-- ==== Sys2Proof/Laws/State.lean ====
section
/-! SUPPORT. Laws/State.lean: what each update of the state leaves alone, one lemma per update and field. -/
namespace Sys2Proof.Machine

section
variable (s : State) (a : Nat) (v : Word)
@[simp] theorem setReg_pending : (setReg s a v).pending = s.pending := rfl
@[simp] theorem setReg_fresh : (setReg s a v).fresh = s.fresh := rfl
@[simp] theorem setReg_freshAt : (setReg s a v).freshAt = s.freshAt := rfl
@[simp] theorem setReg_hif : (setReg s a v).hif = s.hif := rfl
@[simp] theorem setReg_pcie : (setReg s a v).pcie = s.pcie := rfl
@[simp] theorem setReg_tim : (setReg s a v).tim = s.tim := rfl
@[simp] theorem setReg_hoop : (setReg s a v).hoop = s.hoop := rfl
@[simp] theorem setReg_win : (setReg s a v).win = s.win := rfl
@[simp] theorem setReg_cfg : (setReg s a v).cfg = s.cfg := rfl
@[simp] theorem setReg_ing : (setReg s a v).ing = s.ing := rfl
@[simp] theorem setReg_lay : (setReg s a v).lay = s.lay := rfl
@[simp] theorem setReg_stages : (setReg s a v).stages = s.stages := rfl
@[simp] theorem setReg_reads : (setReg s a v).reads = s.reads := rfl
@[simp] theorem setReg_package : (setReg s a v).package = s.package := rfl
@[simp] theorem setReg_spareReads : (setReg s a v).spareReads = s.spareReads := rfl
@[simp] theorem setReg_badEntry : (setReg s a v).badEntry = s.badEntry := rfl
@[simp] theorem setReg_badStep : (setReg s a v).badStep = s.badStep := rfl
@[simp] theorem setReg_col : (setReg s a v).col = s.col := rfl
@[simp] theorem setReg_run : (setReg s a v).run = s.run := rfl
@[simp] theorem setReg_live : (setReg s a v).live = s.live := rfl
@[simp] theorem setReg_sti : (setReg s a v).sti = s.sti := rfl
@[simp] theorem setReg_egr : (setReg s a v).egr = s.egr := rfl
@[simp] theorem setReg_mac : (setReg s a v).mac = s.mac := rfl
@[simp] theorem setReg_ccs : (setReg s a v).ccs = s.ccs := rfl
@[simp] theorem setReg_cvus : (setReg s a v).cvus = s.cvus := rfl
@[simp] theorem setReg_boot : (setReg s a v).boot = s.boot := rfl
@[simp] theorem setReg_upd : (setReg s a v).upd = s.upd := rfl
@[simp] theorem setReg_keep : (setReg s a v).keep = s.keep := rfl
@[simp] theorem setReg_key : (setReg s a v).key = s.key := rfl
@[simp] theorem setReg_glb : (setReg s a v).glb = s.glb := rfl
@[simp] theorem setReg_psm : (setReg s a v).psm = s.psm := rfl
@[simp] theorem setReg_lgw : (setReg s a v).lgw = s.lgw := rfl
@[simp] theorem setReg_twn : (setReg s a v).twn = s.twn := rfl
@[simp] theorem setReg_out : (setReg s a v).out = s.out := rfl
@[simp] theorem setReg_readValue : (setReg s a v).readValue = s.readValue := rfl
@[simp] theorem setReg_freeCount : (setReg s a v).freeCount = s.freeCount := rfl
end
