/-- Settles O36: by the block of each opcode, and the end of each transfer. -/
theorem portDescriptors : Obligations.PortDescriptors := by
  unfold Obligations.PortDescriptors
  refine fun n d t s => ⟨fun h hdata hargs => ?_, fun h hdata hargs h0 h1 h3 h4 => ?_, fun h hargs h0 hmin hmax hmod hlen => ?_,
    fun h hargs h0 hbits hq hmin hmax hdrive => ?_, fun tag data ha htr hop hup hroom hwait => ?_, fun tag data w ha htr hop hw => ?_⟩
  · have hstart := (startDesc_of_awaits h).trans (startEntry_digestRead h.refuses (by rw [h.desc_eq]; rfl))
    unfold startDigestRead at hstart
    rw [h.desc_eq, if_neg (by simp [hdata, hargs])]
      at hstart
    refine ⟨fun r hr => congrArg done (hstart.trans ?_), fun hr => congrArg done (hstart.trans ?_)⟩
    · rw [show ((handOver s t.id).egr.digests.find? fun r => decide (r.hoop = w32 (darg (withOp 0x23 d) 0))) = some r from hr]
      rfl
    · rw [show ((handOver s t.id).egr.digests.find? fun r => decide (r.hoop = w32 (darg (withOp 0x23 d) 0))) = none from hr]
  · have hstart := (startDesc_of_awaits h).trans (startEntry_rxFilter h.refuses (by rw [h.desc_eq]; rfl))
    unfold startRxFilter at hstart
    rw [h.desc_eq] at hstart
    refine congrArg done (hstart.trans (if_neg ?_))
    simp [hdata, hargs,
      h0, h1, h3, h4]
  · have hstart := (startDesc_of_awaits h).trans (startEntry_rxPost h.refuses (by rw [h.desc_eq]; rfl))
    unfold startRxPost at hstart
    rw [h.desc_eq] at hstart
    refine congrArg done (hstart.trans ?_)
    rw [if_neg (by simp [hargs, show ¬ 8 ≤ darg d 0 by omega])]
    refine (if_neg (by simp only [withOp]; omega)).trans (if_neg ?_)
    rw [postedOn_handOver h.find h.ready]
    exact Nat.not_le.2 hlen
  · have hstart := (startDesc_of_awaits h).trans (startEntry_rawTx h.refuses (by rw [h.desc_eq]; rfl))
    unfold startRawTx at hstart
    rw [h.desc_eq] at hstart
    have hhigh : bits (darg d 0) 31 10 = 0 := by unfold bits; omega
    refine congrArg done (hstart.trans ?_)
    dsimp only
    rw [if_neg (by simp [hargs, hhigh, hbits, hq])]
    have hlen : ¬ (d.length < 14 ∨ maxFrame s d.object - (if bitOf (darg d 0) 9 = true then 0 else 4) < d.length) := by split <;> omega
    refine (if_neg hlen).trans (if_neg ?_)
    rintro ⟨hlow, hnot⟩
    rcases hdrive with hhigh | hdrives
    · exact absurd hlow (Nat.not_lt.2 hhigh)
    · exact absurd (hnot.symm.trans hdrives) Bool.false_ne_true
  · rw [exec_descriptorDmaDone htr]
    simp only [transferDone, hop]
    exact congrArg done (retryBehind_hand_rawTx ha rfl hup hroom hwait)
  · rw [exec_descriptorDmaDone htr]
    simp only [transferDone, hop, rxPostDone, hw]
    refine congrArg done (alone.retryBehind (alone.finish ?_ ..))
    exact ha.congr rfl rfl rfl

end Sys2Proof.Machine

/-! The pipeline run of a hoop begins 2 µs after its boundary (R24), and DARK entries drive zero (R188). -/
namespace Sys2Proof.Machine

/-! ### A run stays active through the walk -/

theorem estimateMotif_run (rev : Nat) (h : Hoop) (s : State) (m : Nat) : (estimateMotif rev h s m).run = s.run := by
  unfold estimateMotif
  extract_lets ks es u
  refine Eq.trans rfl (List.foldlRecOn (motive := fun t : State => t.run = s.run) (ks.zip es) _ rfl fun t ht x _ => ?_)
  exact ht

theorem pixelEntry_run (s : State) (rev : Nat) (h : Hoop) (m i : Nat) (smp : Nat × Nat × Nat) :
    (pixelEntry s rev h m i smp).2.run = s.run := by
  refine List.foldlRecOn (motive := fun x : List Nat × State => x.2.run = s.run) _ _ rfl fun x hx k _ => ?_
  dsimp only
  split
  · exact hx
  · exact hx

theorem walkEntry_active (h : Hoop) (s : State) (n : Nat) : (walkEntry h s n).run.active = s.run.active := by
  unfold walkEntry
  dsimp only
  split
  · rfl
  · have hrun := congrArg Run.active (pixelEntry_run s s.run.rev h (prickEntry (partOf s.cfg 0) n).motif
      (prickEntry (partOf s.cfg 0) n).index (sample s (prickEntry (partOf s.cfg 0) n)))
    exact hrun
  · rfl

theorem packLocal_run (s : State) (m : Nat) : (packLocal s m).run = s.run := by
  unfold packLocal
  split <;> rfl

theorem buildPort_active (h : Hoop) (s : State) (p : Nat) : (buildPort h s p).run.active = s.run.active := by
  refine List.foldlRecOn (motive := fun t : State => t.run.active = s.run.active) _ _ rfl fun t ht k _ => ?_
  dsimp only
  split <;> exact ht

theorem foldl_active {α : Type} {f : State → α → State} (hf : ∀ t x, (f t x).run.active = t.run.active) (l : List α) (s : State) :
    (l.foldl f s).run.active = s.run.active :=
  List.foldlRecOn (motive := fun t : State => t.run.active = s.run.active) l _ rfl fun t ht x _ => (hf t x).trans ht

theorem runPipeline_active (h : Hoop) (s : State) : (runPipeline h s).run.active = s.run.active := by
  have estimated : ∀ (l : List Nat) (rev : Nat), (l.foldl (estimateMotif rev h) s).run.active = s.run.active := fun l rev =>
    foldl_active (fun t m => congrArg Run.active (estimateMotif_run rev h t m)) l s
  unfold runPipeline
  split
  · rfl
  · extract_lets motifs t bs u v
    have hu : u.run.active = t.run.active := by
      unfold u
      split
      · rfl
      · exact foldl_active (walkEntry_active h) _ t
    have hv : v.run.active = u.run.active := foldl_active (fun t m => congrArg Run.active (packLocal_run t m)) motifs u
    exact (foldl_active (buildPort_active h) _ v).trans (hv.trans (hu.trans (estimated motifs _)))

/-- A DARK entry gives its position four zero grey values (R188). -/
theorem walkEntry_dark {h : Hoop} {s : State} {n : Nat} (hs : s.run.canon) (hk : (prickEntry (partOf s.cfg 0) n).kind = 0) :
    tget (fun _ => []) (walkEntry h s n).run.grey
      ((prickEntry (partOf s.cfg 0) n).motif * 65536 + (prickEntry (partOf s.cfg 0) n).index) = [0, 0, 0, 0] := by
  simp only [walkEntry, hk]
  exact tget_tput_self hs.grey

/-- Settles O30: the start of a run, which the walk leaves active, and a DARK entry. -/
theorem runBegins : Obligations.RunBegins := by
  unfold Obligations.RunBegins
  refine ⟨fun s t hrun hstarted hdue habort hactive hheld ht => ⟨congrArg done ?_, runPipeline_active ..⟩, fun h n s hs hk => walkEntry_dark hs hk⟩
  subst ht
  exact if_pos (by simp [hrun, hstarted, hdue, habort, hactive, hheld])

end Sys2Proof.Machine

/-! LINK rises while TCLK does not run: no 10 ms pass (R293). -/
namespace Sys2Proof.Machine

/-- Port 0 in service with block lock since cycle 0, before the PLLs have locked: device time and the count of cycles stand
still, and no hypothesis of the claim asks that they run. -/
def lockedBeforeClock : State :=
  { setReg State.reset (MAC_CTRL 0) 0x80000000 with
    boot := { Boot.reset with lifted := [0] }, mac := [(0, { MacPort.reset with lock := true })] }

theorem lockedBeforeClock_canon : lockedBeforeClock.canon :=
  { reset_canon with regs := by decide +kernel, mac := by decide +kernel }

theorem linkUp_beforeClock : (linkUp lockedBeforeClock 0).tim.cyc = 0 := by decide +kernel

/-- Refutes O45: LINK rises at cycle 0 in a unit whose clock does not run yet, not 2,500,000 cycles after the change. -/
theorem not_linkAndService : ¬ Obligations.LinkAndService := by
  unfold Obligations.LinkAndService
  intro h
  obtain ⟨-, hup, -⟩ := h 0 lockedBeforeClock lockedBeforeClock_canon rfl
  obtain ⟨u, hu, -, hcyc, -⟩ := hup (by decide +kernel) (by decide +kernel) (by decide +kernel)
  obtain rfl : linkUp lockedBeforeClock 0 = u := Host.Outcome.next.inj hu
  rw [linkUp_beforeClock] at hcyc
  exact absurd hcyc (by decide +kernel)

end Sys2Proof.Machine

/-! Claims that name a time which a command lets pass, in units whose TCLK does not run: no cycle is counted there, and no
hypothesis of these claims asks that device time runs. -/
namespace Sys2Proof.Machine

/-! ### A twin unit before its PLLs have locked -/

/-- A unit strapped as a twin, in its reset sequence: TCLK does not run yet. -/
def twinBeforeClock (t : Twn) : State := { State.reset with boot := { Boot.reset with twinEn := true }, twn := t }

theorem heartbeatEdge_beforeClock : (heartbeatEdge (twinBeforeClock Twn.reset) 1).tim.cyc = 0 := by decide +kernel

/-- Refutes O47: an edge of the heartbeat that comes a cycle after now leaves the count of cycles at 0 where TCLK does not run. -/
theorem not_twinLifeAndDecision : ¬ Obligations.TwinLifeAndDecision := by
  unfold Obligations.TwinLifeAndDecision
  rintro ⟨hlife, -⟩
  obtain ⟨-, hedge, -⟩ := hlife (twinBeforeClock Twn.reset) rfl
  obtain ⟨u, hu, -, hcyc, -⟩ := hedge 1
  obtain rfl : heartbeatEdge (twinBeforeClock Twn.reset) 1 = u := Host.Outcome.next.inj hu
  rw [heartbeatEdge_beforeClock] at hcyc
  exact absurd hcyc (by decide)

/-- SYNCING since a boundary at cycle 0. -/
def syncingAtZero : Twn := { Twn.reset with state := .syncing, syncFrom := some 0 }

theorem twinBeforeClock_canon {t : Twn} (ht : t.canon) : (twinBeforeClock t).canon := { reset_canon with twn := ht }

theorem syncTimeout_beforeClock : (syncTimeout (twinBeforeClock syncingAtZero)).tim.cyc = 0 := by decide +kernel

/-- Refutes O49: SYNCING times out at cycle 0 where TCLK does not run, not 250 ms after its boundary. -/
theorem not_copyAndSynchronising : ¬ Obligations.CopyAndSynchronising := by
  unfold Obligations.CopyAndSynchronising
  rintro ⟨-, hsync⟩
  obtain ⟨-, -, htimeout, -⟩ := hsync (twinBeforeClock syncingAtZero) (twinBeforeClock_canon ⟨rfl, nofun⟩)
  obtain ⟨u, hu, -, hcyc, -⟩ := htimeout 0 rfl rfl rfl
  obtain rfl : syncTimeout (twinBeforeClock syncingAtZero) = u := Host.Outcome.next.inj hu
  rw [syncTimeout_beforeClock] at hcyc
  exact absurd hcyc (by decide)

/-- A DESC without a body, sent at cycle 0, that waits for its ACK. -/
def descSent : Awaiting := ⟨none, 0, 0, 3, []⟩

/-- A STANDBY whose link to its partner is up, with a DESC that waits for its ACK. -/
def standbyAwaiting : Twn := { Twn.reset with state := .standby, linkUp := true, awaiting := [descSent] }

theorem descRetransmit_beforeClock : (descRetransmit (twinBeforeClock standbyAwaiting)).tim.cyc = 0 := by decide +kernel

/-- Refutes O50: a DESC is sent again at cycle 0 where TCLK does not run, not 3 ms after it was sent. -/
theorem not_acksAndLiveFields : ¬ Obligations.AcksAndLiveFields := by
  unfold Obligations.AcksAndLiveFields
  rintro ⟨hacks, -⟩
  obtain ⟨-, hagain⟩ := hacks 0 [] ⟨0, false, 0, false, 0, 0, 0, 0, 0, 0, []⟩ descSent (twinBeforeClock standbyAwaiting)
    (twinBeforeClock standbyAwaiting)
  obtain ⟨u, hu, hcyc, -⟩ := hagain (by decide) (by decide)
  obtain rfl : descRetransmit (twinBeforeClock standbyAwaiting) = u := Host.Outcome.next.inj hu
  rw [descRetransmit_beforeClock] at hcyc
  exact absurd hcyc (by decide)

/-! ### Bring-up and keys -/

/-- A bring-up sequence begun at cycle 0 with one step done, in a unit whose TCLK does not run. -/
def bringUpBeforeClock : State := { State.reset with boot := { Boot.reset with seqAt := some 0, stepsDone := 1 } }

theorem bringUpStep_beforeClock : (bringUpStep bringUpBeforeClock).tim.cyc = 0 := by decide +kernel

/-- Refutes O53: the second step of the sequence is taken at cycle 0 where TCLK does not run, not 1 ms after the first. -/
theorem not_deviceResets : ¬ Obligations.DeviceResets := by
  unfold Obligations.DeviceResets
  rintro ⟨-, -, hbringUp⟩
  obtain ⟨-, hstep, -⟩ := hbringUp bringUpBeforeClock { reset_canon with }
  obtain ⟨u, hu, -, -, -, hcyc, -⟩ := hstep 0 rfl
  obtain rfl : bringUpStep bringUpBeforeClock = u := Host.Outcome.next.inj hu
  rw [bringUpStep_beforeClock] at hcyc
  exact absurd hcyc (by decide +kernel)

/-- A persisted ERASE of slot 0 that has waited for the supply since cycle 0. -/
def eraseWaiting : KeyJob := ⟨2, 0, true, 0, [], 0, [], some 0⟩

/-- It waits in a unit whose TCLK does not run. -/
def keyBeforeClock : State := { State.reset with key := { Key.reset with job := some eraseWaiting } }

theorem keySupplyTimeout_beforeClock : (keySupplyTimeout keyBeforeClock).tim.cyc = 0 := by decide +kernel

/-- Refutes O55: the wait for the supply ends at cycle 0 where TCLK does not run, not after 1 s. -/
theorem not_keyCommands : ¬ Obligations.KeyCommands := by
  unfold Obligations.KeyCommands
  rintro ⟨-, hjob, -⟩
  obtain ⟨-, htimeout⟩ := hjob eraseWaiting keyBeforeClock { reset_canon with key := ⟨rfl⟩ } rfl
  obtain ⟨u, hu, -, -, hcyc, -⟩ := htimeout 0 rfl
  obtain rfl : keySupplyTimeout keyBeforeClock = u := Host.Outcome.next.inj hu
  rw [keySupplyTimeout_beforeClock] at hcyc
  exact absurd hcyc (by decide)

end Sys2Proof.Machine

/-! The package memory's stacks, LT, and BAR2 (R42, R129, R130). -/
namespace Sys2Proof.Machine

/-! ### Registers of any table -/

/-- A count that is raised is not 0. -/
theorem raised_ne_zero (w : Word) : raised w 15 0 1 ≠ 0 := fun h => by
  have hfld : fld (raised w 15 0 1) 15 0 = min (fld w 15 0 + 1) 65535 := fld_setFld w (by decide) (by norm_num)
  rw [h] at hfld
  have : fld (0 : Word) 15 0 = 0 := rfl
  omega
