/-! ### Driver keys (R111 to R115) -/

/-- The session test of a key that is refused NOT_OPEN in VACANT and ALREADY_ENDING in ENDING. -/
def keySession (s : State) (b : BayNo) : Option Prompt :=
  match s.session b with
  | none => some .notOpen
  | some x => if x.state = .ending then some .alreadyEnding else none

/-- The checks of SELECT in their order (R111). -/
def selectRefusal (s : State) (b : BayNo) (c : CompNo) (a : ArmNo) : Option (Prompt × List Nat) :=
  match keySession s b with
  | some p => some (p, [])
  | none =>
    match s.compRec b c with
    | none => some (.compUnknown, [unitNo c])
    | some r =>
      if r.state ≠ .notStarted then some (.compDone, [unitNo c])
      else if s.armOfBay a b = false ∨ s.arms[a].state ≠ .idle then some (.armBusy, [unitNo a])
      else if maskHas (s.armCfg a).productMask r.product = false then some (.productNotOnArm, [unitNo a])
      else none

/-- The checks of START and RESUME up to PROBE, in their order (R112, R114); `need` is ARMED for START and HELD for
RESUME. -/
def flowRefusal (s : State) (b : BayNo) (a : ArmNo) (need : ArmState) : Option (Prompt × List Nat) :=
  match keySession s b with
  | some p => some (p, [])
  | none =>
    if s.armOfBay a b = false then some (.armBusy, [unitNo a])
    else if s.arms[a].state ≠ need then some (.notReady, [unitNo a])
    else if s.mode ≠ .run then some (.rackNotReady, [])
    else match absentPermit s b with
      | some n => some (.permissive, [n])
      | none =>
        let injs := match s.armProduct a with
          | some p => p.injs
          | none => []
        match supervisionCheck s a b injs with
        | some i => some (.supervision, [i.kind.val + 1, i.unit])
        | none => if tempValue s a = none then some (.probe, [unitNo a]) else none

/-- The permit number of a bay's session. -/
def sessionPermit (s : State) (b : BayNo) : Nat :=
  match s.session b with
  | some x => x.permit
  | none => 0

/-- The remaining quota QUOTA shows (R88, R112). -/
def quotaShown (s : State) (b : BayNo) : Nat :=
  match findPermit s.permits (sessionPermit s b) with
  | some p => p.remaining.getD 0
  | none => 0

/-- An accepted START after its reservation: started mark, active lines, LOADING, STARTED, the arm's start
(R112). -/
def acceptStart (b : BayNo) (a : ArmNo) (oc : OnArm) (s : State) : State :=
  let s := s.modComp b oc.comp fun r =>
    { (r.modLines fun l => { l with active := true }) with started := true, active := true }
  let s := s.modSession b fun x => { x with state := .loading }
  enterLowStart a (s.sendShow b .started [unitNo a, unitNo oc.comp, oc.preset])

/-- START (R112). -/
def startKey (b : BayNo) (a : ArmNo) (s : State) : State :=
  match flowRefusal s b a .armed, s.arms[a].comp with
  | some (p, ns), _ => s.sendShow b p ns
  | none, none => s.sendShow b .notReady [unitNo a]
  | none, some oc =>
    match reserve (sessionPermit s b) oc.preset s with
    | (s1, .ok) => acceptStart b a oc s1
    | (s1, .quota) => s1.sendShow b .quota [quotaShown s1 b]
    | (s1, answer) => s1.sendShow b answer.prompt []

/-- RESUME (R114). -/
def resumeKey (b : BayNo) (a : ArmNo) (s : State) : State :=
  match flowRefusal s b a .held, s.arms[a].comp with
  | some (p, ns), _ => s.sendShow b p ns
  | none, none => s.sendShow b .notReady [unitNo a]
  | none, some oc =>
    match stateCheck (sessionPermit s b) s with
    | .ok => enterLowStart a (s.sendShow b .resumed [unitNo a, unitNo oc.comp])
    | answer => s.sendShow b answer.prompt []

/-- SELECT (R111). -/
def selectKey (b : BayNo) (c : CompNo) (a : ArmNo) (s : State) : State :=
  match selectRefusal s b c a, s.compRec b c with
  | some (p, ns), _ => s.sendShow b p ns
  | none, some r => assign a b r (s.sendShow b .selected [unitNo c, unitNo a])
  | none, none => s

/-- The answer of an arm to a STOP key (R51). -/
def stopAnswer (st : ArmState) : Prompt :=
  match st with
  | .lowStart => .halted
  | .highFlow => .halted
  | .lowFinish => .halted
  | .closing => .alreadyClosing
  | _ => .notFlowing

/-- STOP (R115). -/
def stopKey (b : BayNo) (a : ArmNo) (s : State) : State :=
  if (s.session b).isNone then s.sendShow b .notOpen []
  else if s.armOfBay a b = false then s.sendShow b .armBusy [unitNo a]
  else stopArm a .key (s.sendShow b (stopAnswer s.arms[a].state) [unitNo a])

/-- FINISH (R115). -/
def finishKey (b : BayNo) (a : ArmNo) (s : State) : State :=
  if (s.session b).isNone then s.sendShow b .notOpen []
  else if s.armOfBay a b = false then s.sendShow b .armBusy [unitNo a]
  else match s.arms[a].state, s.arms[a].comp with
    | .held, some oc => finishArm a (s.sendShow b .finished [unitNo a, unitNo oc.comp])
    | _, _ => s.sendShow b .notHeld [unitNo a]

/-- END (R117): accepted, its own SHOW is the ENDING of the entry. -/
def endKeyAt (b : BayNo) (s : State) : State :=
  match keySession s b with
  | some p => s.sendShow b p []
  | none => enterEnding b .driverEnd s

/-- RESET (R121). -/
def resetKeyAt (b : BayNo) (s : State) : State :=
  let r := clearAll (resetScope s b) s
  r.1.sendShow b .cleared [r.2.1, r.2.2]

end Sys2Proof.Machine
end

AIM OF THE EXERCISE. Report all lines in the records that include the string "transferDone".

SOLUTION.
    simp only [transferDone, hop]
    simp only [transferDone, hop, rxPostDone, hw]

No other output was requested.